RECORDS FOR THIS EXERCISE: Begin

-- ==== Sys2Proof/Machine/Ops.lean ====
section
/-! DEFINITION. The shared operations: display memory, the bytes of transport events, the controller's reference
model, and sending. There is no exception, no trap entry and no return from one to model
(60_exceptions.md R140, R145, R146). -/

namespace Sys2Proof.Machine

/-- The key of a cell (column, bank) in `Memory`: bank × WIDTH + column, the order in which auto-increment visits
the cells (20_memory.md R48; notes/assumptions/16.md). -/
def cellKey (column : Fin Config.width) (bank : Fin Config.banks) : Nat := bank.val * Config.width + column.val

/-- The byte of a cell; none when nothing has written it: its value is unknown (U5; notes/assumptions/6.md). -/
def Memory.read : Memory → Nat → Option Byte
  | [], _ => none
  | (k, v) :: m, a => if k = a then some v else Memory.read m a

/-- The whole cell replaced by `v` (20_memory.md R46), keys kept rising. -/
def Memory.write : Memory → Nat → Byte → Memory
  | [], a, v => [(a, v)]
  | (k, u) :: m, a, v =>
    if a < k then (a, v) :: (k, u) :: m
    else if a = k then (a, v) :: m
    else (k, u) :: Memory.write m a v

/-- The canonical form: keys strictly rising, each the key of one of the 504 cells (20_memory.md R40). An entry never
equals what an unlisted cell reads as, which is no value. -/
def Memory.wf (m : Memory) : Bool :=
  decide (m.Pairwise fun p q => p.1 < q.1) && m.all fun p => decide (p.1 < Config.cells)

/-- tx_mode: 0 COMMAND, 1 DATA (30_encoding.md R66; the spec's decision D7). -/
def TxMode.bit : TxMode → BitVec 1
  | .command => 0#1
  | .data => 1#1

/-- The transport event of what the block sends: `0x80 | column`, `0x40 | bank`, or the data byte
(30_encoding.md R67, R68, R69). -/
def Send.event : Send → TxEvent
  | .column c => { mode := .command, value := Config.setColBase ||| BitVec.ofNat 8 c.val }
  | .bank b => { mode := .command, value := Config.setBankBase ||| BitVec.ofNat 8 b.val }
  | .data v => { mode := .data, value := v }

/-- How the controller reads an event: bit 7 set is "set column" with the column in bits [6:0]; bits [7:6] = 01 is
"set bank" with the bank in bits [2:0] and bits [5:3] = 000, so that bits [5:0] are the bank (30_encoding.md R68); a data
byte is data. Every command byte but `0x80 | c`, c < 84, and `0x40 | b`, b < 6, is outside the reference model
(20_memory.md R47, R49; 93_implementation_defined.md U4; notes/assumptions/13.md). -/
def readEvent (e : TxEvent) : Option Send :=
  match e.mode with
  | .data => some (.data e.value)
  | .command =>
    if e.value.getLsbD 7 then
      let c := (e.value.extractLsb' 0 7).toNat
      if h : c < Config.width then some (.column ⟨c, h⟩) else none
    else if e.value.getLsbD 6 then
      let b := (e.value.extractLsb' 0 6).toNat
      if h : b < Config.banks then some (.bank ⟨b, h⟩) else none
    else none

/-- The cursor moved on by one cell: the next column; from the last column to column 0 of the next bank; from the
last bank to bank 0 (20_memory.md R48; the spec's decision D20; notes/assumptions/15.md). -/
def Controller.advance (c : Controller) : Controller :=
  if h : c.cx.val + 1 < Config.width then { c with cx := ⟨c.cx.val + 1, h⟩ }
  else { c with cx := 0, cy := ⟨(c.cy.val + 1) % Config.banks, Nat.mod_lt _ (by decide)⟩ }

/-- What the controller does with an event it can read (R47): move its cursor, or store the byte and move on. -/
def Controller.apply (c : Controller) : Send → Controller
  | .column x => { c with cx := x }
  | .bank b => { c with cy := b }
  | .data v => Controller.advance { c with ddram := c.ddram.write (cellKey c.cx c.cy) v }

/-- The controller consuming an event as it stands on the channel; none when its reference model does not describe
the byte (R47, U4). -/
def Controller.receive (c : Controller) (e : TxEvent) : Option Controller := (readEvent e).map c.apply

/-- The controller consuming a list of events in order (R47, R51). -/
def Controller.receiveAll : Controller → List TxEvent → Option Controller
  | c, [] => some c
  | c, e :: es => (c.receive e).bind fun d => Controller.receiveAll d es

/-- Pixel (x, y) is lit: the bit of its cell (R47, R41); none when it is off the surface or its cell is unknown. -/
def Controller.lit (c : Controller) (x y : Nat) : Option Bool :=
  (translate x y).bind fun p => (c.ddram.read (cellKey p.column p.bank)).map fun v => v.getLsbD p.bit.val

/-- `Send(mode, value)`: one transport event delivered: it joins the trace and the controller consumes it
(00_scope.md R13, 20_memory.md R51). It returns nothing and cannot fail (R7). -/
def State.send (s : State) (e : Send) : State :=
  { s with trace := s.trace ++ [e.event], controller := s.controller.apply e }

/-- `PosCur(column, bank)`: the set-column byte, then the set-bank byte, always both (40_addressing.md R80, R81). Its
type admits only in-range operands (R82). -/
def State.posCur (s : State) (column : Fin Config.width) (bank : Fin Config.banks) : State :=
  (s.send (.column column)).send (.bank bank)

/-- The observer's note of a pixel request, in range or not (00_scope.md R14 (b)). -/
def State.note (s : State) (r : Request) : State := { s with requests := s.requests ++ [r] }

/-- The same state with other inputs still to come. -/
def State.setInputs (s : State) (rest : List Input) : State := { s with inputs := rest }

/-- BUSY (10_state.md R25). -/
def State.busy (s : State) : Bool := s.running.isSome

/-- Steps 3 and 4 of the pixel write primitive: a new x clears ACC, then the bit is set (41_pixel_write.md R91). -/
def Cache.build (c : Cache) (p : Place) : Cache :=
  { c with acc := (if p.column.val = c.prevx.toNat then c.acc else 0x00#8) ||| (1#8 <<< p.bit.val) }

/-- Step 6: x becomes the previous x (R91). -/
def Cache.record (c : Cache) (x : Byte) : Cache := { c with prevx := x }

/-- A reserved opcode: the command is accepted and completes with no event and no change (30_encoding.md R64). -/
def reservedCommand (_op : Byte) (s : State) : State := s

/-- A byte of another user of the transport, sent between two commands (20_memory.md R57). While BUSY = 1 it is
outside the model (U9), as is a command byte the controller's model does not describe (U4). It is no event of the block
and does not join the trace. -/
def foreignByte (e : TxEvent) (s : State) : Host.Outcome State Fault Refusal :=
  if s.busy then .refused .foreignWhileBusy
  else match s.controller.receive e with
    | some c => .next { s with controller := c }
    | none => .refused (.controllerByteOutsideModel e)

/-- No input: the block waits, idle or with its event offered (70_reset_and_hazards.md R162, 60_exceptions.md R155;
notes/assumptions/3.md). -/
def waitForInput (s : State) : State := s

end Sys2Proof.Machine
end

RECORDS FOR THIS EXERCISE: End

■ WHAT NEEDS TO BE DONE:
Give back the whole listing above, identical in every line.

■ SOLVED PROBLEM:
-- ==== Sys2Proof/Machine/Ops.lean ====
section
/-! DEFINITION. The shared operations: display memory, the bytes of transport events, the controller's reference
model, and sending. There is no exception, no trap entry and no return from one to model
(60_exceptions.md R140, R145, R146). -/

namespace Sys2Proof.Machine

/-- The key of a cell (column, bank) in `Memory`: bank × WIDTH + column, the order in which auto-increment visits
the cells (20_memory.md R48; notes/assumptions/16.md). -/
def cellKey (column : Fin Config.width) (bank : Fin Config.banks) : Nat := bank.val * Config.width + column.val

/-- The byte of a cell; none when nothing has written it: its value is unknown (U5; notes/assumptions/6.md). -/
def Memory.read : Memory → Nat → Option Byte
  | [], _ => none
  | (k, v) :: m, a => if k = a then some v else Memory.read m a

/-- The whole cell replaced by `v` (20_memory.md R46), keys kept rising. -/
def Memory.write : Memory → Nat → Byte → Memory
  | [], a, v => [(a, v)]
  | (k, u) :: m, a, v =>
    if a < k then (a, v) :: (k, u) :: m
    else if a = k then (a, v) :: m
    else (k, u) :: Memory.write m a v

/-- The canonical form: keys strictly rising, each the key of one of the 504 cells (20_memory.md R40). An entry never
equals what an unlisted cell reads as, which is no value. -/
def Memory.wf (m : Memory) : Bool :=
  decide (m.Pairwise fun p q => p.1 < q.1) && m.all fun p => decide (p.1 < Config.cells)

/-- tx_mode: 0 COMMAND, 1 DATA (30_encoding.md R66; the spec's decision D7). -/
def TxMode.bit : TxMode → BitVec 1
  | .command => 0#1
  | .data => 1#1

/-- The transport event of what the block sends: `0x80 | column`, `0x40 | bank`, or the data byte
(30_encoding.md R67, R68, R69). -/
def Send.event : Send → TxEvent
  | .column c => { mode := .command, value := Config.setColBase ||| BitVec.ofNat 8 c.val }
  | .bank b => { mode := .command, value := Config.setBankBase ||| BitVec.ofNat 8 b.val }
  | .data v => { mode := .data, value := v }

/-- How the controller reads an event: bit 7 set is "set column" with the column in bits [6:0]; bits [7:6] = 01 is
"set bank" with the bank in bits [2:0] and bits [5:3] = 000, so that bits [5:0] are the bank (30_encoding.md R68); a data
byte is data. Every command byte but `0x80 | c`, c < 84, and `0x40 | b`, b < 6, is outside the reference model
(20_memory.md R47, R49; 93_implementation_defined.md U4; notes/assumptions/13.md). -/
def readEvent (e : TxEvent) : Option Send :=
  match e.mode with
  | .data => some (.data e.value)
  | .command =>
    if e.value.getLsbD 7 then
      let c := (e.value.extractLsb' 0 7).toNat
      if h : c < Config.width then some (.column ⟨c, h⟩) else none
    else if e.value.getLsbD 6 then
      let b := (e.value.extractLsb' 0 6).toNat
      if h : b < Config.banks then some (.bank ⟨b, h⟩) else none
    else none

/-- The cursor moved on by one cell: the next column; from the last column to column 0 of the next bank; from the
last bank to bank 0 (20_memory.md R48; the spec's decision D20; notes/assumptions/15.md). -/
def Controller.advance (c : Controller) : Controller :=
  if h : c.cx.val + 1 < Config.width then { c with cx := ⟨c.cx.val + 1, h⟩ }
  else { c with cx := 0, cy := ⟨(c.cy.val + 1) % Config.banks, Nat.mod_lt _ (by decide)⟩ }

/-- What the controller does with an event it can read (R47): move its cursor, or store the byte and move on. -/
def Controller.apply (c : Controller) : Send → Controller
  | .column x => { c with cx := x }
  | .bank b => { c with cy := b }
  | .data v => Controller.advance { c with ddram := c.ddram.write (cellKey c.cx c.cy) v }

/-- The controller consuming an event as it stands on the channel; none when its reference model does not describe
the byte (R47, U4). -/
def Controller.receive (c : Controller) (e : TxEvent) : Option Controller := (readEvent e).map c.apply

/-- The controller consuming a list of events in order (R47, R51). -/
def Controller.receiveAll : Controller → List TxEvent → Option Controller
  | c, [] => some c
  | c, e :: es => (c.receive e).bind fun d => Controller.receiveAll d es

/-- Pixel (x, y) is lit: the bit of its cell (R47, R41); none when it is off the surface or its cell is unknown. -/
def Controller.lit (c : Controller) (x y : Nat) : Option Bool :=
  (translate x y).bind fun p => (c.ddram.read (cellKey p.column p.bank)).map fun v => v.getLsbD p.bit.val

/-- `Send(mode, value)`: one transport event delivered: it joins the trace and the controller consumes it
(00_scope.md R13, 20_memory.md R51). It returns nothing and cannot fail (R7). -/
def State.send (s : State) (e : Send) : State :=
  { s with trace := s.trace ++ [e.event], controller := s.controller.apply e }

/-- `PosCur(column, bank)`: the set-column byte, then the set-bank byte, always both (40_addressing.md R80, R81). Its
type admits only in-range operands (R82). -/
def State.posCur (s : State) (column : Fin Config.width) (bank : Fin Config.banks) : State :=
  (s.send (.column column)).send (.bank bank)

/-- The observer's note of a pixel request, in range or not (00_scope.md R14 (b)). -/
def State.note (s : State) (r : Request) : State := { s with requests := s.requests ++ [r] }

/-- The same state with other inputs still to come. -/
def State.setInputs (s : State) (rest : List Input) : State := { s with inputs := rest }

/-- BUSY (10_state.md R25). -/
def State.busy (s : State) : Bool := s.running.isSome

/-- Steps 3 and 4 of the pixel write primitive: a new x clears ACC, then the bit is set (41_pixel_write.md R91). -/
def Cache.build (c : Cache) (p : Place) : Cache :=
  { c with acc := (if p.column.val = c.prevx.toNat then c.acc else 0x00#8) ||| (1#8 <<< p.bit.val) }

/-- Step 6: x becomes the previous x (R91). -/
def Cache.record (c : Cache) (x : Byte) : Cache := { c with prevx := x }

/-- A reserved opcode: the command is accepted and completes with no event and no change (30_encoding.md R64). -/
def reservedCommand (_op : Byte) (s : State) : State := s

/-- A byte of another user of the transport, sent between two commands (20_memory.md R57). While BUSY = 1 it is
outside the model (U9), as is a command byte the controller's model does not describe (U4). It is no event of the block
and does not join the trace. -/
def foreignByte (e : TxEvent) (s : State) : Host.Outcome State Fault Refusal :=
  if s.busy then .refused .foreignWhileBusy
  else match s.controller.receive e with
    | some c => .next { s with controller := c }
    | none => .refused (.controllerByteOutsideModel e)

/-- No input: the block waits, idle or with its event offered (70_reset_and_hazards.md R162, 60_exceptions.md R155;
notes/assumptions/3.md). -/
def waitForInput (s : State) : State := s

end Sys2Proof.Machine
end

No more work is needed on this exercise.